Intensity Resolution
Visualizing the fluorescently labeled kinetochores associated with
each centromere places additional demands on the acquisition
system. The centromeres and kinetochores under study are primarily
visible only during cell division interphase. As the cells pass through
prophase, the centromeres have already resolved themselves into
Drosophila’s typical twelve chromosome pairs. Managing the
available light budget during lengthy acquisition necessitates gentle
illumination and high resolution capable by spinning disk techniques.
The apertures within the spinning disk unit provide these benefits.
Because light excites fluorophores only when an aperture is present,
phototoxic effects are minimized. While counterintuitive, a reduced
light budget does not indicate faint, hard-to-detect objects. Intensity
resolution is increased through the spinning disk's exclusion of out of focus signal and subsequent signal amplification by an EMCCD
camera architecture. This creates the new possibility to generate
higher contrast images revealing the development and alignment of
punctate objects such as kinetochores.
Conclusions
The use of spinning disk technology in Dr. Mountinho dos
Santos live cell application led to an important observation. In
the absence of the POLO kinase, Drosophila cells were shown to
lack the corrective mechanisms necessary to maintain amphitelic
chromosome arrangement. The presence of POLO was shown to
provide the right environment for correct centromere architecture,
while simultaneously ensuring proper chromosome bi-orientation.

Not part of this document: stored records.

/-- Loose decoding does not look at n in families 5 and 9 (30_encoding.md R75). -/
theorem decodeFixedN_false (w : Word) (i : Instr) : decodeFixedN false w i = .ok i := rfl

/-- Strict decoding wants n = 0 in families 5 and 9 (30_encoding.md R74). -/
theorem decodeFixedN_true (w : Word) (i : Instr) : decodeFixedN true w i =
    if nField w = 0 then .ok i else .error (.unassigned w) := by
  by_cases hn : nField w = 0 <;> simp [decodeFixedN, hn]

end families

/-- An answer that fits the word: an instruction with this encoding, or this word as unassigned. -/
def AnswerFits (w : Word) : Except Reject Instr → Prop
  | .ok i => encode i = w
  | .error e => e = .unassigned w

section fits

variable {w : Word}

theorem decodeFamily0_true_fits (hop : opField w = 0) : AnswerFits w (decodeFamily0 true w) := by
  rw [decodeFamily0_true hop]
  split
  · next hw => exact hw.symm
  · split
    · next hw => exact hw.symm
    · rfl

theorem decodeFixedN_true_fits {i : Instr} (hi : nField w = 0 → encode i = w) :
    AnswerFits w (decodeFixedN true w i) := by
  rw [decodeFixedN_true]
  split
  · next hn => exact hi hn
  · rfl

theorem decodeFamily8_fits (hop : opField w = 8) : AnswerFits w (decodeFamily8 w) := by
  unfold decodeFamily8
  split
  case h_10 => rfl
  all_goals next hn => exact wordXYN_eq_of_fields hop hn

theorem decodeFamilyE_fits (hop : opField w = 0xE) : AnswerFits w (decodeFamilyE w) := by
  unfold decodeFamilyE
  split
  case h_3 => rfl
  all_goals next hkk => exact wordXKK_eq_of_fields hop hkk

theorem decodeFamilyF_fits (hop : opField w = 0xF) : AnswerFits w (decodeFamilyF w) := by
  unfold decodeFamilyF
  split
  case h_10 => rfl
  all_goals next hkk => exact wordXKK_eq_of_fields hop hkk

/-- Strict decoding answers an instruction only for its own word, and else that this word is unassigned. -/
theorem decodeWord_true_fits (w : Word) : AnswerFits w (decodeWord true w) := by
  unfold decodeWord
  split <;> rename_i hop
  case h_1 => exact decodeFamily0_true_fits hop
  case h_2 | h_3 | h_11 | h_12 => exact wordNNN_eq_of_field hop
  case h_4 | h_5 | h_7 | h_8 | h_13 => exact wordXKK_eq_of_fields hop rfl
  case h_6 | h_10 => exact decodeFixedN_true_fits fun hn => wordXYN_eq_of_fields hop (congrArg Fin.val hn)
  case h_9 => exact decodeFamily8_fits hop
  case h_14 => exact wordXYN_eq_of_fields hop rfl
  case h_15 => exact decodeFamilyE_fits hop
  case h_16 => exact decodeFamilyF_fits hop
  case h_17 => rfl

theorem encode_of_decodeWord_true {i : Instr} (h : decodeWord true w = .ok i) : encode i = w := by
  have hfits := decodeWord_true_fits w
  rwa [h] at hfits

/-- A word that an instruction's row selects decodes to an instruction of that row. -/
theorem decodeWord_true_of_selects {i : Instr} (h : i.row.selects w = true) :
    ∃ j, decodeWord true w = .ok j ∧ j.row = i.row := by
  cases i
  case cls | ret =>
    rw [selects_FFFF.1 h]
    exact ⟨_, rfl, rfl⟩
  case jp | call | seImm | sneImm | ldImm | addImm | ldI | jpV0 | rnd | drw =>
    have hop := selects_F000.1 h
    simp only [decodeWord, hop]
    exact ⟨_, rfl, rfl⟩
  case seReg | sneReg =>
    obtain ⟨hop, hn⟩ := selects_F00F.1 h
    simp only [decodeWord, hop, decodeFixedN, hn]
    exact ⟨_, rfl, rfl⟩
  case ldReg | orReg | andReg | xorReg | addReg | subReg | shrReg | subnReg | shlReg =>
    obtain ⟨hop, hn⟩ := selects_F00F.1 h
    rw [decodeWord_op8 _ hop, decodeFamily8, hn]
    exact ⟨_, rfl, rfl⟩
  case skp | sknp =>
    obtain ⟨hop, hkk⟩ := selects_F0FF.1 h
    rw [decodeWord_opE _ hop, decodeFamilyE, hkk]
    exact ⟨_, rfl, rfl⟩
  case ldVxDt | ldVxKey | ldDtVx | ldStVx | addI | ldFont | ldBcd | storeRegs | loadRegs =>
    obtain ⟨hop, hkk⟩ := selects_F0FF.1 h
    rw [decodeWord_opF _ hop, decodeFamilyF, hkk]
    exact ⟨_, rfl, rfl⟩

end fits

/-- Settles O3: the decoder answers an instruction of the selecting row, which makes that row the only one, and an
instruction it answers has a row that selects the word. -/
theorem strictDecodeIsTheOpcodeTable : Obligations.StrictDecodeIsTheOpcodeTable := by
  refine ⟨fun w i hi => ?_, fun w i j hi hj => ?_, fun w hnone => ?_⟩
  · obtain ⟨j, hdec, hrow⟩ := decodeWord_true_of_selects hi
    exact ⟨j, hdec, hrow, encode_of_decodeWord_true hdec⟩
  · obtain ⟨i', hdec, hrow⟩ := decodeWord_true_of_selects hi
    obtain ⟨j', hdec', hrow'⟩ := decodeWord_true_of_selects hj
    cases hdec.symm.trans hdec'
    exact hrow.symm.trans hrow'
  · cases hdec : decodeWord true w with
    | ok i =>
      have hsel := i.row_selects_encode
      rw [encode_of_decodeWord_true hdec, hnone i] at hsel
      cases hsel
    | error e =>
      have hfits := decodeWord_true_fits w
      rw [hdec] at hfits
      exact congrArg _ hfits

/-- Settles O4, by the families: only 0, 5 and 9 look at P_STRICT_DECODE. -/
theorem looseDecodeFollowsTheProse : Obligations.LooseDecodeFollowsTheProse := by
  refine fun w => ⟨fun hop => ?_, fun hop => ?_, fun hop => ?_, fun h0 h5 h9 => ?_⟩
  · rw [decodeWord_op0 _ hop, decodeFamily0_false]
  · rw [decodeWord_op5 _ hop, decodeFixedN_false]
  · rw [decodeWord_op9 _ hop, decodeFixedN_false]
  · unfold decodeWord
    split <;> rename_i hop
    case h_1 => exact absurd hop h0
    case h_6 => exact absurd hop h5
    case h_10 => exact absurd hop h9
    all_goals rfl

/-! ## The unassigned words -/

section unassigned

variable {w : Word}

theorem decodeFamily0_true_eq_unassigned (hop : opField w = 0) :
    decodeFamily0 true w = .error (.unassigned w) ↔ w ≠ 0x00E0 ∧ w ≠ 0x00EE := by
  rw [decodeFamily0_true hop]
  split
  · next hw => simp [hw]
  · split
    · next hw => simp [hw]
    · next hE0 hEE => exact iff_of_true rfl ⟨hE0, hEE⟩

theorem decodeFixedN_true_eq_unassigned (i : Instr) :
    decodeFixedN true w i = .error (.unassigned w) ↔ nField w ≠ 0 := by
  rw [decodeFixedN_true]
  split
  · next hn => simp [hn]
  · next hn => exact iff_of_true rfl hn

theorem decodeFamily8_eq_unassigned : decodeFamily8 w = .error (.unassigned w) ↔
    (nField w).val ∈ [8, 9, 0xA, 0xB, 0xC, 0xD, 0xF] := by
  unfold decodeFamily8
  split
  case h_10 =>
    have := (nField w).isLt
    simp only [List.mem_cons, List.not_mem_nil, or_false, true_iff, imp_false] at *
    omega
  all_goals next hn => simp [hn]

theorem decodeFamilyE_eq_unassigned : decodeFamilyE w = .error (.unassigned w) ↔
    (kkField w).toNat ∉ [0x9E, 0xA1] := by
  unfold decodeFamilyE
  split
  case h_3 =>
    simp only [List.mem_cons, List.not_mem_nil, or_false, true_iff, imp_false] at *
    omega
  all_goals next hkk => simp [hkk]

theorem decodeFamilyF_eq_unassigned : decodeFamilyF w = .error (.unassigned w) ↔
    (kkField w).toNat ∉ [0x07, 0x0A, 0x15, 0x18, 0x1E, 0x29, 0x33, 0x55, 0x65] := by
  unfold decodeFamilyF
  split
  case h_10 =>
    simp only [List.mem_cons, List.not_mem_nil, or_false, true_iff, imp_false] at *
    omega
  all_goals next hkk => simp [hkk]

theorem decodeWord_true_eq_unassigned (w : Word) : decodeWord true w = .error (.unassigned w) ↔
    (opField w = 0 ∧ w ≠ 0x00E0 ∧ w ≠ 0x00EE) ∨
    ((opField w = 5 ∨ opField w = 9) ∧ nField w ≠ 0) ∨
    (opField w = 8 ∧ (nField w).val ∈ [8, 9, 0xA, 0xB, 0xC, 0xD, 0xF]) ∨
    (opField w = 0xE ∧ (kkField w).toNat ∉ [0x9E, 0xA1]) ∨
    (opField w = 0xF ∧ (kkField w).toNat ∉ [0x07, 0x0A, 0x15, 0x18, 0x1E, 0x29, 0x33, 0x55, 0x65]) := by
  unfold decodeWord
  split <;> rename_i hop
  case h_1 => simp [hop, decodeFamily0_true_eq_unassigned hop]
  case h_6 | h_10 => simp [hop, decodeFixedN_true_eq_unassigned]
  case h_9 => simp [hop, decodeFamily8_eq_unassigned]
  case h_15 => simp [hop, decodeFamilyE_eq_unassigned]
  case h_16 => simp [hop, decodeFamilyF_eq_unassigned]
  case h_17 =>
    have := opField_lt w
    simp only [imp_false] at *
    omega
  all_goals simp [hop]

Cultured Drosophila cells undergoing mitosis in the absence of
POLO kinase chromosomes attach to spindle fibers with syntelic
orientation, i.e., with sister kinetochores attached to microtubules that
come from a single spindle pole.
This conclusion was drawn by careful analysis of 4D fluorescence
microscopy in cells expressing fluorescently labeled centromere/
kinetochore marker and microtubules. (Figure 1).